In the above embodiment, the concentration OD of the bacterial liquid obtained in the step (1)₆₀₀The value is 0.5-4.

In the above scheme, the final concentration OD of Shewanella in the anaerobic reaction buffer solution in the step (2)₆₀₀The value is 0.05-5.

In the scheme, in the step (2), the water-soluble ferric salt is ferric chloride, ferric nitrate, ferric sulfate or ferric citrate, and the water-soluble sulfur source salt is sodium thiosulfate, sodium sulfite, sodium low sulfate or sodium sulfate.

In the above scheme, the final concentration of the water-soluble ferric salt solution and the water-soluble sulfur source salt solution in the reaction buffer solution in the step (2) is more than 50 μ M.

In the above scheme, the culture conditions in the step (2) are as follows: the time is more than 5h, the rotating speed is 50-300rpm, and the temperature is 4-37 ℃.

In the above scheme, the nutrient added in step (3) includes lactate, formate, acetate, pyruvate or a plurality of mixed nutrients.

In the above scheme, the final concentration of Shewanella after the re-suspension of the hybrid system in the step (4) is OD₆₀₀＝0.05-5。

In the above scheme, the temperature of the shaking culture in the step (4) is 4-37 ℃, and the rotation speed is 50-300 rpm.

In the scheme, the experimental environments of the steps (2) to (5) are controlled in an anaerobic environment.
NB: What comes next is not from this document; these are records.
@[simp] theorem setForced_frame (b : Bool) (n : Fin 16) (s : State) :
    (setForced b n s).time = s.time ∧ (setForced b n s).isl = s.isl ∧ (setForced b n s).life = s.life
     ∧ (setForced b n s).mode = s.mode ∧ (setForced b n s).nor = s.nor ∧ (setForced b n s).dict = s.dict
     ∧ (setForced b n s).can = s.can ∧ (setForced b n s).mbx = s.mbx ∧ (setForced b n s).win = s.win
     ∧ (setForced b n s).port = s.port ∧ (setForced b n s).adm = s.adm ∧ (setForced b n s).pack = s.pack
     ∧ (setForced b n s).bank = s.bank ∧ (setForced b n s).packEst = s.packEst ∧ (setForced b n s).bankEst = s.bankEst
     ∧ (setForced b n s).hold = s.hold ∧ (setForced b n s).rails = s.rails ∧ (setForced b n s).keep = s.keep
     ∧ (setForced b n s).tremor = s.tremor ∧ (setForced b n s).outage = s.outage ∧ (setForced b n s).flash = s.flash
     ∧ (setForced b n s).video = s.video ∧ (setForced b n s).ev = s.ev ∧ (setForced b n s).out = s.out
     ∧ (setForced b n s).pending = s.pending := by
  unfold setForced
  (repeat' split) <;> simp

@[simp] theorem forceCover_frame (overshoot : Nat) (l : List (Fin 16)) (s : State) (acc : List (Fin 16)) :
    (forceCover overshoot l s acc).1.time = s.time ∧ (forceCover overshoot l s acc).1.isl = s.isl
     ∧ (forceCover overshoot l s acc).1.life = s.life ∧ (forceCover overshoot l s acc).1.mode = s.mode
     ∧ (forceCover overshoot l s acc).1.nor = s.nor ∧ (forceCover overshoot l s acc).1.dict = s.dict
     ∧ (forceCover overshoot l s acc).1.can = s.can ∧ (forceCover overshoot l s acc).1.mbx = s.mbx
     ∧ (forceCover overshoot l s acc).1.win = s.win ∧ (forceCover overshoot l s acc).1.port = s.port
     ∧ (forceCover overshoot l s acc).1.adm = s.adm ∧ (forceCover overshoot l s acc).1.pack = s.pack
     ∧ (forceCover overshoot l s acc).1.bank = s.bank ∧ (forceCover overshoot l s acc).1.packEst = s.packEst
     ∧ (forceCover overshoot l s acc).1.bankEst = s.bankEst ∧ (forceCover overshoot l s acc).1.hold = s.hold
     ∧ (forceCover overshoot l s acc).1.rails = s.rails ∧ (forceCover overshoot l s acc).1.keep = s.keep
     ∧ (forceCover overshoot l s acc).1.tremor = s.tremor ∧ (forceCover overshoot l s acc).1.outage = s.outage
     ∧ (forceCover overshoot l s acc).1.flash = s.flash ∧ (forceCover overshoot l s acc).1.video = s.video
     ∧ (forceCover overshoot l s acc).1.ev = s.ev ∧ (forceCover overshoot l s acc).1.out = s.out
     ∧ (forceCover overshoot l s acc).1.pending = s.pending := by
  induction l generalizing s acc with
  | nil => simp [forceCover]
  | cons a r ih =>
    simp only [forceCover]
    (repeat' split) <;> simp [ih]

@[simp] theorem forceEvery_frame (l : List (Fin 16)) (s : State) (acc : List (Fin 16)) :
    (forceEvery l s acc).1.time = s.time ∧ (forceEvery l s acc).1.isl = s.isl ∧ (forceEvery l s acc).1.life = s.life
     ∧ (forceEvery l s acc).1.mode = s.mode ∧ (forceEvery l s acc).1.nor = s.nor ∧ (forceEvery l s acc).1.dict = s.dict
     ∧ (forceEvery l s acc).1.can = s.can ∧ (forceEvery l s acc).1.mbx = s.mbx ∧ (forceEvery l s acc).1.win = s.win
     ∧ (forceEvery l s acc).1.port = s.port ∧ (forceEvery l s acc).1.adm = s.adm ∧ (forceEvery l s acc).1.pack = s.pack
     ∧ (forceEvery l s acc).1.bank = s.bank ∧ (forceEvery l s acc).1.packEst = s.packEst
     ∧ (forceEvery l s acc).1.bankEst = s.bankEst ∧ (forceEvery l s acc).1.hold = s.hold
     ∧ (forceEvery l s acc).1.rails = s.rails ∧ (forceEvery l s acc).1.keep = s.keep
     ∧ (forceEvery l s acc).1.tremor = s.tremor ∧ (forceEvery l s acc).1.outage = s.outage
     ∧ (forceEvery l s acc).1.flash = s.flash ∧ (forceEvery l s acc).1.video = s.video ∧ (forceEvery l s acc).1.ev = s.ev
     ∧ (forceEvery l s acc).1.out = s.out ∧ (forceEvery l s acc).1.pending = s.pending := by
  induction l generalizing s acc with
  | nil => simp [forceEvery]
  | cons a r ih =>
    simp only [forceEvery]
    (repeat' split) <;> simp [ih]

@[simp] theorem resumeSome_frame (l : List (Fin 16)) (s : State) (acc : List (Fin 16)) :
    (resumeSome l s acc).1.time = s.time ∧ (resumeSome l s acc).1.isl = s.isl ∧ (resumeSome l s acc).1.life = s.life
     ∧ (resumeSome l s acc).1.mode = s.mode ∧ (resumeSome l s acc).1.nor = s.nor ∧ (resumeSome l s acc).1.dict = s.dict
     ∧ (resumeSome l s acc).1.can = s.can ∧ (resumeSome l s acc).1.mbx = s.mbx ∧ (resumeSome l s acc).1.win = s.win
     ∧ (resumeSome l s acc).1.port = s.port ∧ (resumeSome l s acc).1.adm = s.adm ∧ (resumeSome l s acc).1.pack = s.pack
     ∧ (resumeSome l s acc).1.bank = s.bank ∧ (resumeSome l s acc).1.packEst = s.packEst
     ∧ (resumeSome l s acc).1.bankEst = s.bankEst ∧ (resumeSome l s acc).1.hold = s.hold
     ∧ (resumeSome l s acc).1.rails = s.rails ∧ (resumeSome l s acc).1.keep = s.keep
     ∧ (resumeSome l s acc).1.tremor = s.tremor ∧ (resumeSome l s acc).1.outage = s.outage
     ∧ (resumeSome l s acc).1.flash = s.flash ∧ (resumeSome l s acc).1.video = s.video ∧ (resumeSome l s acc).1.ev = s.ev
     ∧ (resumeSome l s acc).1.out = s.out ∧ (resumeSome l s acc).1.pending = s.pending := by
  induction l generalizing s acc with
  | nil => simp [resumeSome]
  | cons a r ih =>
    simp only [resumeSome]
    (repeat' split) <;> simp [ih]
Compared with the prior art, the invention has the beneficial effects that:

according to the method, a Shewanella-nanometer ferrous sulfide hybrid system is constructed, intracellular electrons generated by metabolism of the Shewanella are transferred to an extracellular nanometer iron sulfide catalyst through a transmembrane electron transfer mechanism, ferric iron to ferrous iron generated by pollutant reduction and degradation are reduced, continuous regeneration of extracellular ferrous sulfide is realized, the loss of nanometer materials is reduced by combining the advantages of biological reducing power and strong catalytic performance of the nanometer ferrous sulfide, and efficient and lasting degradation of organic pollutants is realized.

Drawings

FIG. 1 is a schematic diagram of Shewanella-nano ferrous sulfide hybrid system for degrading organic pollutants;

FIG. 2 is a bivalent iron change process in the construction process of a Shewanella-nanometer ferrous sulfide hybrid system;

FIG. 3 is a SEM representation of Shewanella and Shewanella-nano ferrous sulfide hybrid system;

FIG. 4 is an EDS (EDS characterization chart) of the biosynthetic nano ferrous sulfide;

FIG. 5 is a graph showing the effect of Shewanella-nano ferrous sulfide hybrid system on degrading methyl violet, wherein the Shewanella-nano ferrous sulfide hybrid system comprises Shewanella, biosynthetic nano ferrous sulfide and Shewanella-nano ferrous sulfide hybrid system;

FIG. 6(a) is a diagram showing the effect of Shewanella-nanometer ferrous sulfide hybrid system in degrading nitrophenol, wherein the Shewanella-nanometer ferrous sulfide hybrid system comprises Shewanella, biosynthetic nanometer ferrous sulfide and Shewanella-nanometer ferrous sulfide hybrid systems synthesized under different conditions; (b) is the change of ferrous iron in the process of degrading nitrophenol in a Shewanella-nanometer ferrous sulfide heterozygous system and a biosynthetic nanometer ferrous sulfide control group.

Detailed Description

The present invention is specifically described below with reference to examples, which are intended to better understand the technical spirit of the present invention, but the scope of the present invention is not limited to the following embodiments.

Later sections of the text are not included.